About this exercise:
Your reply should be a single number, the count of lines in the records that contain the string "else".

:: Input material

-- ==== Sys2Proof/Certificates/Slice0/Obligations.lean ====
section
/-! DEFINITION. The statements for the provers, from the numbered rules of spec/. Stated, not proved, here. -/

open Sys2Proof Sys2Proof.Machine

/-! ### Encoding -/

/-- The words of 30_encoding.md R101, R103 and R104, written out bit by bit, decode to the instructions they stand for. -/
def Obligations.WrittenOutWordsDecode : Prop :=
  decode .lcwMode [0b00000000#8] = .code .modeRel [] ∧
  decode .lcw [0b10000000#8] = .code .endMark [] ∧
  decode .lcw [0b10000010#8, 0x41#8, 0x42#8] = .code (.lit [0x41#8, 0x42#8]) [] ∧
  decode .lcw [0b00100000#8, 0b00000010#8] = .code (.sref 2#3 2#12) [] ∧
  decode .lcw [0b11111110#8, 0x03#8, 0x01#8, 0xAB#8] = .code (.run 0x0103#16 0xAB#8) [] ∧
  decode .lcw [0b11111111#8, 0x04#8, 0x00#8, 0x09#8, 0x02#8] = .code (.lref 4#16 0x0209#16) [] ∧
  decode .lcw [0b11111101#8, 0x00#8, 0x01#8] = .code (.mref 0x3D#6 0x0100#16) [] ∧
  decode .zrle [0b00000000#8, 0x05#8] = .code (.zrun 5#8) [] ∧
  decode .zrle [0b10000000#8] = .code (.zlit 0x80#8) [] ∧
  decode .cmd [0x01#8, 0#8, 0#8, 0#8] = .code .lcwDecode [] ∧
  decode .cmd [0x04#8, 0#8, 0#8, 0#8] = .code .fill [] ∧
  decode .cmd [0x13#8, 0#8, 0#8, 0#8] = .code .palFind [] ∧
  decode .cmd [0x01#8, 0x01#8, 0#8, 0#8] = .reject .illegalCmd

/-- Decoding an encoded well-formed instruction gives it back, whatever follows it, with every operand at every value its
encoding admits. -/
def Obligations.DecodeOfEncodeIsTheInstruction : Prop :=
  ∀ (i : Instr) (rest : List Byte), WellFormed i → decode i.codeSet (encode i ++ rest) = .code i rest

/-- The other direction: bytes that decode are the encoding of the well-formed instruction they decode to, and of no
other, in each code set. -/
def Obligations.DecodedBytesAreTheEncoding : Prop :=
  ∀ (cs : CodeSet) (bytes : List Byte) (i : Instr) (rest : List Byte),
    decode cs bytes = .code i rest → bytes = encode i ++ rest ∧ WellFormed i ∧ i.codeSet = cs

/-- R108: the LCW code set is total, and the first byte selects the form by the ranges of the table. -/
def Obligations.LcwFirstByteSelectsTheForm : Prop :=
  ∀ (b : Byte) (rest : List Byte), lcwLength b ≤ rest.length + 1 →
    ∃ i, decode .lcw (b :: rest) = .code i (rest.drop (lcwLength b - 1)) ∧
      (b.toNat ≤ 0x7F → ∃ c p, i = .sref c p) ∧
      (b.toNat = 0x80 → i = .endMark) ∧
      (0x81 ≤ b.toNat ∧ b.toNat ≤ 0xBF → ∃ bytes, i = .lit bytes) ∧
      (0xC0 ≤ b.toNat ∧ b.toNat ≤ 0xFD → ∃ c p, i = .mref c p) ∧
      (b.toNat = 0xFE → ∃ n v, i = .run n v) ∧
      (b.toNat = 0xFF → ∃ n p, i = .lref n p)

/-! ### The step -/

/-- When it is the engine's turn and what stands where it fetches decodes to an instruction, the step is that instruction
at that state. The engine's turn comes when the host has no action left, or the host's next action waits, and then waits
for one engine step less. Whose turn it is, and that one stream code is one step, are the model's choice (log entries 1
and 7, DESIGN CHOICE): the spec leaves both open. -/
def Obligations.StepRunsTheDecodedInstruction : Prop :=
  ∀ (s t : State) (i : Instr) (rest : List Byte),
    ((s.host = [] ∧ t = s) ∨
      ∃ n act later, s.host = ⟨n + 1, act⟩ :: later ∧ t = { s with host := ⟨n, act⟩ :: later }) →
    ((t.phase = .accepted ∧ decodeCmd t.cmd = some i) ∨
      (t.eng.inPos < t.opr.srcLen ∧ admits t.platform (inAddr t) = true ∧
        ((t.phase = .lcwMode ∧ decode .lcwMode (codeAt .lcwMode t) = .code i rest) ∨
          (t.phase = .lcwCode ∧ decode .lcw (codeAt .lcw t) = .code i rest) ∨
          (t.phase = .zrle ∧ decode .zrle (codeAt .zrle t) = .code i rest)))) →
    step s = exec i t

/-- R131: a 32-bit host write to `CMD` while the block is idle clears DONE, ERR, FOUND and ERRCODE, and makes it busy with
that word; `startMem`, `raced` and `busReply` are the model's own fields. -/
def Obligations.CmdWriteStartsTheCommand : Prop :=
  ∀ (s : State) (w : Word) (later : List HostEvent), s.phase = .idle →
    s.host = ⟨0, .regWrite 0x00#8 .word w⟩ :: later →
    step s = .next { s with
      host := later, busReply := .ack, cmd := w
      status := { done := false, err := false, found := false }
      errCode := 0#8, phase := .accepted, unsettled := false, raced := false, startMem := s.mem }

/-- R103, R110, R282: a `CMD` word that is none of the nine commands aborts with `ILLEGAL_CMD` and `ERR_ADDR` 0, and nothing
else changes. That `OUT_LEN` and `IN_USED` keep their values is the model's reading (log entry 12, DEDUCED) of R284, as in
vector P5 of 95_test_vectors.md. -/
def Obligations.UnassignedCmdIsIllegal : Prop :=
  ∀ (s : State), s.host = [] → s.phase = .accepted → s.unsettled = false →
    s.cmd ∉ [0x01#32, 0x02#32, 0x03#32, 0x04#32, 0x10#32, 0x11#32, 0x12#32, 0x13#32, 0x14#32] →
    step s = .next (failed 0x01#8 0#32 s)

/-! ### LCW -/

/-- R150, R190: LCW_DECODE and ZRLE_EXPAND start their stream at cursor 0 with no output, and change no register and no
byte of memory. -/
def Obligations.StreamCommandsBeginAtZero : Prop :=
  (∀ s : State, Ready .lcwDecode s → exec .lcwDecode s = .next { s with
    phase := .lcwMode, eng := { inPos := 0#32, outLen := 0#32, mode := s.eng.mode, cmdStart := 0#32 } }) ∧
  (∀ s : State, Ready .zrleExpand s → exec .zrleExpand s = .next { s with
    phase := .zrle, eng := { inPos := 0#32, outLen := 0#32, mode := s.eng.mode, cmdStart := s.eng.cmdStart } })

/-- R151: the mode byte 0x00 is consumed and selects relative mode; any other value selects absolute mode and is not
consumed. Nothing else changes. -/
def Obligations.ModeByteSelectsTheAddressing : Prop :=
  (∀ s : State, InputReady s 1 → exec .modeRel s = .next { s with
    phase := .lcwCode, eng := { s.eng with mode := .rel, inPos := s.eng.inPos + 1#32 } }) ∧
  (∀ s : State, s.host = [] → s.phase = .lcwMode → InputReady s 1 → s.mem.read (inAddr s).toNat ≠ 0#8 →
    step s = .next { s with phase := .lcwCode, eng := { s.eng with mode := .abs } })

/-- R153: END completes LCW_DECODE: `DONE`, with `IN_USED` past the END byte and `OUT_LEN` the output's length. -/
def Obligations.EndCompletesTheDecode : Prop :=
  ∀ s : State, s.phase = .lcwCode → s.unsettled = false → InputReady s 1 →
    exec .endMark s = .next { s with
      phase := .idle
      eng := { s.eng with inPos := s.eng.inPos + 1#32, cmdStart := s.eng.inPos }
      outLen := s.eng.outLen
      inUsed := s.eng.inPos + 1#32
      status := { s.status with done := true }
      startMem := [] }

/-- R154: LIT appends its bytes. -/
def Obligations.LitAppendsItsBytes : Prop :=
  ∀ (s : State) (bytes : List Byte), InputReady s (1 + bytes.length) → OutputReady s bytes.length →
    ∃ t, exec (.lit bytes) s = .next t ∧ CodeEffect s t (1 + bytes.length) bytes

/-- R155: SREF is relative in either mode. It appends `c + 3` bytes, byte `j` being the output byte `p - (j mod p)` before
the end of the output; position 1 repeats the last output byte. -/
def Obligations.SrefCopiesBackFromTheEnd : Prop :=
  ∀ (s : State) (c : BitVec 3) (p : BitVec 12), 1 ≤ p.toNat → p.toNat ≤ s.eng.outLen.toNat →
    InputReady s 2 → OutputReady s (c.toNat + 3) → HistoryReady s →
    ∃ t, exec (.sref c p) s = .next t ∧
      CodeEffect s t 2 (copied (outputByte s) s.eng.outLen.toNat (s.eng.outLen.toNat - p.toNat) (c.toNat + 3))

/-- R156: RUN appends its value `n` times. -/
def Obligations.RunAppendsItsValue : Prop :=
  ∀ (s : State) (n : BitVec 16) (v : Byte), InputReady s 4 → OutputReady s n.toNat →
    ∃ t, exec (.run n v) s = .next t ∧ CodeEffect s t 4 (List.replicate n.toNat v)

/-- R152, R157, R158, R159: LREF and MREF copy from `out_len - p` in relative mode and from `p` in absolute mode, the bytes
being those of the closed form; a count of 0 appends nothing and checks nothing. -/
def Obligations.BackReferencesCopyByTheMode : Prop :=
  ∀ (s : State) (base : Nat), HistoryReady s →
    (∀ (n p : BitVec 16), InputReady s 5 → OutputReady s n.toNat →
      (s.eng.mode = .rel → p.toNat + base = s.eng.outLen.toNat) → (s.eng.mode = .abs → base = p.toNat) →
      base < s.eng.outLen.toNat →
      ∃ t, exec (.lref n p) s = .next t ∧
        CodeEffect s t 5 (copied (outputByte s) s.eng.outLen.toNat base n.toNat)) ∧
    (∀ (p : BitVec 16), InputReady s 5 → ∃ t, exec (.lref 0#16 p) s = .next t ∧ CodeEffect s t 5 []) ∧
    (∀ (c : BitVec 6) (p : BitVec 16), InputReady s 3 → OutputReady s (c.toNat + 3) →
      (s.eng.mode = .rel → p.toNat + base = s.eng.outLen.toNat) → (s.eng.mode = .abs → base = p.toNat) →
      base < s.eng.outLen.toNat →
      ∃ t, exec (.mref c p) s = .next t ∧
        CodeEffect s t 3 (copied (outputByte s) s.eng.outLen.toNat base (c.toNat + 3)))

::::

The answer:
2